Petitioner has the burden of proof on this issue and he has failed to carry it because the record before us clearly supports a finding that petitioner was negligent. First, he admits that the entire agreed deficiency stems from the fact that the sick pay and the capital gain were omitted from his 1983 return and from his inability to produce at trial records to substantiate certain deductions claimed on the return. Secondly, petitioner acknowledges receiving the sick pay and the capital gain in 1983. Thirdly, even though he claimed that part of his records had been lost before the trial, he admitted that they were incomplete because pertinent data had not been consistently entered therein and, in fact, only a "partial" record of "some" of the expenses was maintained. Finally, the inadequacy of petitioner's recordkeeping is indicated by his concession that the deductions taken on his 1983 return were based on a "guesstimation" of expenses incurred. His failure to maintain adequate records is sufficient to warrant respondent's imposition of the additions to tax for negligence under sections 6653(a)(1) and 6653(a)(2) especially in view of petitioner's previous history as a successful businessman.
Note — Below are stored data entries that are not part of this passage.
-- ==== Sys2Proof/Machine/StateHost.lean ====
section
/-!
DEFINITION. Machine/StateHost.lean: the state of the host endpoint (chapter 12), of power and memory (17),
of bring-up (18), of the error logs (19), of the module's lands (20) and of the GLOBAL and EVT blocks (21).
-/

set_option Elab.async false
namespace Sys2Proof.Machine

open Sys2Proof

/-- The PCI Express errors of Table 12-10. -/
inductive AerError where
  | receiverError | badTlp | badDllp | replayTimeout | replayRollover | correctedInternal
  | unsupportedRequest | completerAbort | poisonedTlp | completionTimeout | unexpectedCompletion
  | malformedTlp | receiverOverflow | flowControl | dataLink | surpriseDown | uncorrectableInternal
  deriving DecidableEq, Repr

/-- The output lands whose level an event of this model drives (Table 20-1). -/
inductive Land where
  | ppsOut | wakeN | smbAlertN | clkreqN | led (n : Nat) | modPin (p : Port) (k : Nat)
  deriving DecidableEq, Repr

/-- What the adapter does that its surroundings can see, in the order in which it does it (R306). -/
inductive Output where
  /-- A posted write: function, PASID if any, address, octets. -/
  | write (fn : Fn) (pasid : Option Nat) (addr : Nat) (b : Bytes)
  /-- An MSI-X message of a vector; vectors from 64 up are instance vectors, 64 + i × 4 + v. -/
  | msi (fn : Fn) (vec : Nat) (addr : Nat) (data : W32)
  /-- A non-posted read request. -/
  | readReq (fn : Fn) (pasid : Option Nat) (addr len tag : Nat)
  /-- A translation request for a page (R311). -/
  | atsReq (pasid : Option Nat) (page tag : Nat)
  /-- The completion of a request made to the adapter. -/
  | cpl (status : CplStatus) (b : Bytes)
  /-- A PCI Express message: PME_TO_Ack or an invalidation completion. -/
  | pmeToAck
  | invalidateDone (page : Nat)
  /-- A frame whose last bit leaves a port; `badFcs` when its FCS is deliberately bad. -/
  | frame (port : Port) (b : Bytes) (badFcs : Bool)
  /-- An IEEE 802.3br verify or respond frame. -/
  | mPacket (port : Port) (respond : Bool)
  /-- A level or pulse on a land. -/
  | land (l : Land) (level : Bool)
  /-- The answer to an SMBus transaction; none when it is not acknowledged. -/
  | smbus (b : Option Bytes)
  /-- A two-wire transaction with an optical module (R59). -/
  | twoWire (port : Port) (dev reg len : Nat) (wr : Option Bytes)
  deriving DecidableEq, Repr

/-- PCI configuration space of one function (R290 to R292, R302, R308, R311); defaults as PCI Express gives them
(log entry 7). -/
structure CfgSpace where
  memEn    : Bool := false
  bme      : Bool := false
  bar0     : W64 := 0
  bar2     : W64 := 0
  bar4     : W64 := 0
  intLine  : Byte := 0
  cacheLine : Byte := 0
  pmState  : Nat := 0
  mps      : Nat := 0
  mrrs     : Nat := 2
  errEn    : Nat := 0
  extTag   : Bool := false
  tenBit   : Bool := false
  cto      : Nat := 0
  msixEn   : Bool := false
  msixMask : Bool := false
  pasidEn  : Bool := false
  atsEn    : Bool := false
  errs     : List AerError := []
  firstErr : Option AerError := none
  fatal    : List AerError := [.malformedTlp, .receiverOverflow, .flowControl, .dataLink, .surpriseDown, .uncorrectableInternal]
  /-- Advisory Non-Fatal Error Status. -/
  advisory : Bool := false
  uncMask  : W32 := 0x400000
  corMask  : W32 := 0x6000
  /-- Headers that the header log has recorded; it shows the last (R314). -/
  hdrSeq   : Nat := 0
  linkCtl  : BitVec 16 := 0
  linkCtl2 : BitVec 16 := 5
  deriving DecidableEq, Repr

/-- One entry of an MSI-X table or of the instance vector table, with its pending bit (R308). -/
structure MsixEntry where
  addr    : W64 := 0
  data    : W32 := 0
  masked  : Bool := true
  pending : Bool := false
  deriving DecidableEq, Repr

/-- The unit a tag's request serves (Table 12-8). -/
inductive Purpose where
  | descriptors (ring idx n : Nat)
  | cmdEntry (ring idx : Nat)
  | translation (page : Nat) (pasid : Option Nat)
  /-- A translation whose page was invalidated while it was outstanding (R311). -/
  | stale
  /-- A descriptor read of an instance that INST_RESET or INST_DESTROY has ended (R335). -/
  | ended (inst : Nat)
  deriving DecidableEq, Repr

/-- A tag of the pool of 1,024 that is not free (R301, R304). -/
inductive TagState where
  | outstanding (fn : Fn) (what : Purpose) (since addr len : Nat) (got : Bytes)
  | quarantined (until_ : Nat)
  deriving DecidableEq, Repr

/-- The four registers of a peer window (R297). -/
structure Win where
  base     : Nat := 0
  size     : Nat := 0
  target   : Nat := 0
  enable   : Bool := false
  read     : Bool := false
  write    : Bool := false
  ridCheck : Bool := false
  rid      : Nat := 0
  deriving DecidableEq, Repr

/-- One cached translation (R311). -/
structure Xlat where
  page   : Nat
  pasid  : Option Nat
  phys   : Nat
  deriving DecidableEq, Repr

/-- The host endpoint in D2 (chapter 12). -/
structure HostSide where
  /-- PERST_N is deasserted. -/
  perstHigh : Bool := false
  /-- The link has trained. -/
  linkUp    : Bool := false
  linkSince : Nat := 0
  /-- The endpoint completes configuration requests normally (R293). -/
  ready     : Bool := false
  perstAt   : Nat := 0
  cfg0      : CfgSpace := {}
  cfg1      : CfgSpace := {}
  msix0     : KMap MsixEntry := []
  msix1     : KMap MsixEntry := []
  instVec   : KMap MsixEntry := []
  tags      : KMap TagState := []
  /-- Octets that requests of a read in several parts have brought, with their address, while others are outstanding (R292). -/
  parts     : List (Purpose × Nat × Bytes) := []
  stagedWin : KMap Win := []
  activeWin : KMap Win := []
  /-- The CHANGING window and the values its commit took (R299). -/
  changing  : Option (Nat × Win) := none
  heldPeer  : List PeerReq := []
  /-- The hold of R299 is full: no credit is given until it empties. -/
  holdFull  : Bool := false
  winReject : Nat := 0
  winLast   : Nat := 0
  winSel    : Nat := 0
  winCnt    : Cnts := Cnts.zero 6
  xlats     : List Xlat := []
  /-- Posted writes and messages that wait for Bus Master Enable (R305). -/
  waiting   : List Output := []
  deriving DecidableEq, Repr

/-- Retention state of one bank (R419, R420). -/
structure SealBank where
  w0      : W32 := 0
  w1      : W32 := 0
  armed   : Bool := false
  tripped : Bool := false
  deriving DecidableEq, Repr

/-- Where a domain stands between Run and Stop (Table 17-4). -/
inductive DomState where
  /-- Logic supply off. -/
  | stop
  | run
  /-- Steps 1 and 2 of Table 17-4: inputs isolated, draining. -/
  | draining
  deriving DecidableEq, Repr

/-- The last reported wake (Table 17-7). -/
structure WakeReport where
  seq    : W32 := 0
  lostA  : Nat := 0
  cause  : Nat := 0
  lostCls : Nat := 0
  woken  : Nat := 0
  droop  : Nat := 0
  runUs  : Nat := 0
  deriving DecidableEq, Repr

/-- A scrub pass (R413). -/
structure ScrubPass where
  running  : Bool := false
  wake     : Bool := false
  banks    : List Nat := []
  ce       : Nat := 0
  ue       : Nat := 0
  /-- The pass that follows the last reported wake has ended. -/
  done     : Bool := true
  deriving DecidableEq, Repr

/-- Power, votes and wake in D0 (chapter 17, PWR block of chapter 21). -/
structure Power where
  vin12    : Bool := false
  vaux33   : Bool := false
  /-- Domains 0 to 13. -/
  dom      : List DomState := List.replicate 14 .stop
  /-- The domain has been in Run since D0 entered Run (R420). -/
  hasRun   : List Bool := List.replicate 14 false
  /-- The domain's last Stop entry recorded its seals. -/
  recorded : List Bool := List.replicate 14 false
  votes    : List Byte := List.replicate 14 1
  stopCount : Cnts := Cnts.zero 14
  banks    : KMap SealBank := []
  wakeTarget : List Nat := [0, 0, 2, 2, 0, 12]
  wakeCause  : Nat := 0
  wakeN    : Bool := false
  /-- CLKREQ_N is held low (R468). -/
  clkreqLow : Bool := false
  l2       : Bool := false
  /-- Wake in progress: when its source fired, the domains it names, those started, the banks lost. -/
  wakeAt   : Nat := 0
  wakeSet  : Nat := 0
  woken    : Nat := 0
  lostA    : Nat := 0
  lostCls  : Nat := 0
  droop    : Nat := 0
  wakeBanks : Bool := false
  report   : WakeReport := {}
  scrub    : ScrubPass := {}
  /-- When ports C and D last both lost signal while the LINK vote on D1 stood (R414). -/
  signalLostAt : Option Nat := none
  deriving DecidableEq, Repr

/-- An entry of MEM_UE_LOG (chapter 17). -/
structure UeEntry where
  addr   : Nat
  memory : Nat
  bank   : Nat
  scrub  : Bool
  ns     : Nat
  deriving DecidableEq, Repr

/-- The memory system's registers (R425). -/
structure MemSys where
  hashMask   : List Nat := [0x4104, 0x8208, 0x10410, 0x20820, 0x41040, 0x82080]
  hashLocked : Bool := false
  hashReject : Bool := false
  panicEgress : Nat := 2048
  panicRec   : Nat := 3072
  qdrBudget  : Nat := 100
  patrol     : Bool := false
  dramMbps   : Nat := 2000
  /-- Real-time clients that raise panic: 0 to 5 egress readers of Table 10-1, 6 the recorder writer (R410). -/
  panic      : List Nat := []
  refreshPostponed : Nat := 0
  cnt        : Cnts := Cnts.zero 12
  ueNext     : W32 := 0
  ueLog      : KMap UeEntry := []
  /-- Words that hold an error: memory, address, mask of the data bits inverted, bits 0 and 1 (R406, R461). -/
  errors     : List (Nat × Nat × Nat) := []
  deriving DecidableEq, Repr

/-- PHASE of BINNACLE_STATE (chapter 18). -/
inductive Phase where
  | reset | selfTest | awaitImage | loading | helmStarting | running | helmHalted | failed
  deriving DecidableEq, Repr

/-- Code of a phase. -/
def Phase.code : Phase → Nat
  | .reset => 0
  | .selfTest => 1
  | .awaitImage => 2
  | .loading => 3
  | .helmStarting => 4
  | .running => 5
  | .helmHalted => 6
  | .failed => 7

/-- Bring-up and hove-to state held by Binnacle in D3, and the GLOBAL block (chapters 18 and 21). -/
structure Boot where
  phase     : Phase := .selfTest
  reason    : Nat := 0
  /-- HOVE_CAUSES bits: HELM, HOST_LOST, FATAL, COMMAND (Table 18-7). -/
  causes    : Nat := 1
  clockPll  : Bool := false
  selftest  : Nat := 0
  meas      : List Bytes := List.replicate 8 (zeros 48)
  validLoads : Nat := 0
  /-- The Helm image region holds a copy that REUSE can use. -/
  imageValid : Bool := false
  /-- A load in progress: REUSE or not, the address and the length sampled at GO. -/
  loading   : Option (Bool × Nat × Nat) := none
  runVersion : W32 := 0
  bootReject : Bool := false
  imageAddr : W64 := 0
  imageLen  : Nat := 0
  hoveCount : W32 := 0
  /-- When thread 0 of a starting Helm was started (R437). -/
  helmStart : Nat := 0
  becalmPolicy : Nat := 1
  becalmWindow : Nat := 10
  hostLostGrace : Nat := 100
  hostResume : Bool := false
  /-- PLLs that have lost lock and not locked again: bit 0 the system PLL, bit 1 a memory PLL. -/
  pllLost : Nat := 0
  deriving DecidableEq, Repr

/-- One violation record before it is laid out (Table 19-3). -/
structure ViolRec where
  ns     : Nat
  sec    : Nat
  kind   : Nat
  srcType : Nat
  srcId  : Nat
  detail : Nat
  addr   : Nat
  seq    : Nat
  deriving DecidableEq, Repr

/-- One entry of the host error log, as its four words (R454). -/
structure HostErr where
  w0 : W32
  w1 : W32
  w2 : W32
  w3 : W32
  deriving DecidableEq, Repr

/-- The ten ledgers' audit in progress (R457, R458). -/
structure Audit where
  cmdRing   : Nat
  cmdIdx    : Nat
  ledgers   : Nat
  pictures  : Nat
  taken     : Nat
  /-- Ledgers whose domain left or entered Run. -/
  dropped   : Nat
  reportBase : Nat
  reportEntries : Nat
  /-- Per object and picture: (ledger, index, total, components), pictures in order taken. -/
  seen      : List (List (Nat × Nat × Nat × List Nat))
  lastAt    : Nat
  deriving DecidableEq, Repr

/-- The ERR block and what feeds it (chapter 19). -/
structure Err where
  summary   : Nat := 0
  viol0     : KMap ViolRec := []
  violNext0 : Nat := 0
  viol1     : KMap ViolRec := []
  violNext1 : Nat := 0
  hostLog   : KMap HostErr := []
  hostNext  : W32 := 0
  hostCnt   : Cnts := Cnts.zero 8
  stopped   : W32 := 0
  auditSeq  : Nat := 0
  ready     : Bool := false
  persistent : Nat := 0
  persistCnt : Nat := 0
  transientCnt : Nat := 0
  audit     : Option Audit := none
  /-- Loopback of ports A and B: 0 off, 1 MAC, 2 PCS (R460). -/
  loopA     : Nat := 0
  loopB     : Nat := 0
  /-- The next host read of PF 0 is to be timed out (R461). -/
  injectTimeout : Bool := false
  deriving DecidableEq, Repr

/-- The manager event path (R482). -/
structure Evt where
  cause   : Nat := 0
  enable  : Nat := 0
  helm    : Nat := 0
  cnt     : Cnts := Cnts.zero 23
  deriving DecidableEq, Repr

/-- What the board presents to the module's health interface (chapter 20); the temperature is an input (log entry 5). -/
structure Module where
  /-- Die temperature in 1/256 °C, two's complement. -/
  dieTemp   : BitVec 16 := 0
  alertAsserted : Bool := false
  /-- The host has read the Alert Response Address since SMB_ALERT_N was asserted. -/
  alertRead : Bool := false
  deriving DecidableEq, Repr

end Sys2Proof.Machine
end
Petitioner's contention that with respect to the omission of the capital gain he relied on the advice of his tax return preparer that the gain could be reported, apparently in subsequent years, on the installment method is not supported by the record. First, the worksheet he prepared and gave to Mr. Reilly did not contain any information with respect to the sale of such property. Secondly, his contention is undermined by the fact that in subsequent years he did not report any income from the sale. From the evidence before us, the omission of the capital gain as well as the sick pay appears to have been due to petitioner's failure to furnish his tax return preparer with all pertinent data rather than a good faith reliance by petitioner on the preparer's advice. Under such circumstances a taxpayer cannot shift the responsibility for filing an accurate return to his agent. Magill v. Commissioner [Dec. 35,225], 70 T.C. 465, 479-480 (1978), affd. [81-1 USTC ╤ 9437] 651 F.2d 1233 (6th Cir. 1981). Furthermore, petitioner's failure to call or explain the absence of Mr. Reilly as a witness gives rise to a presumption that his testimony would have been unfavorable to petitioner. Wichita Terminal Elevator Company v. Commissioner [Dec. 15,171], 6 T.C. 1158, 1165 (1946), affd. [47-1 USTC ╤ 9253] 162 F.2d 513 (10th Cir. 1947).

Accordingly, we conclude that petitioner was negligent and, therefore, is liable for the additions to tax under section 6653(a)(1) and (2).

Addition to Tax Under Section 6661(a).

Section 6661(a) provides for an addition to tax for a substantial understatement of income tax. An understatement is substantial if it exceeds the greater of 10 percent of the tax required to be shown on the return or $5,000. Sec. 6661(b)(1)(A). Petitioner reported no tax on his 1983 income tax return. He now admits that the deficiency for 1983, exclusive of additions to tax, is $6,621. Since the amount of the deficiency or understatement of tax exceeds the limitations set forth in section 6661(b)(1)(A), petitioner's understatement of tax is substantial and the addition to tax as determined by respondent under section 6661(a) is applicable unless petitioner qualifies for a reduction of the understatement under section 6661(b)(2)(B).

In a case such as this, which does not involve a tax shelter, a substantial understatement may be reduced by amounts attributable to issues for which there was substantial authority or with respect to which an adequate disclosure was made on or with the return. Sec. 6661(b)(2)(B)(i) and (ii). The record here contains no evidence in support of such a reduction. Accordingly, we conclude that petitioner is liable for the addition to tax under section 6661(a) as determined by respondent.

Decision will be entered under Rule 155.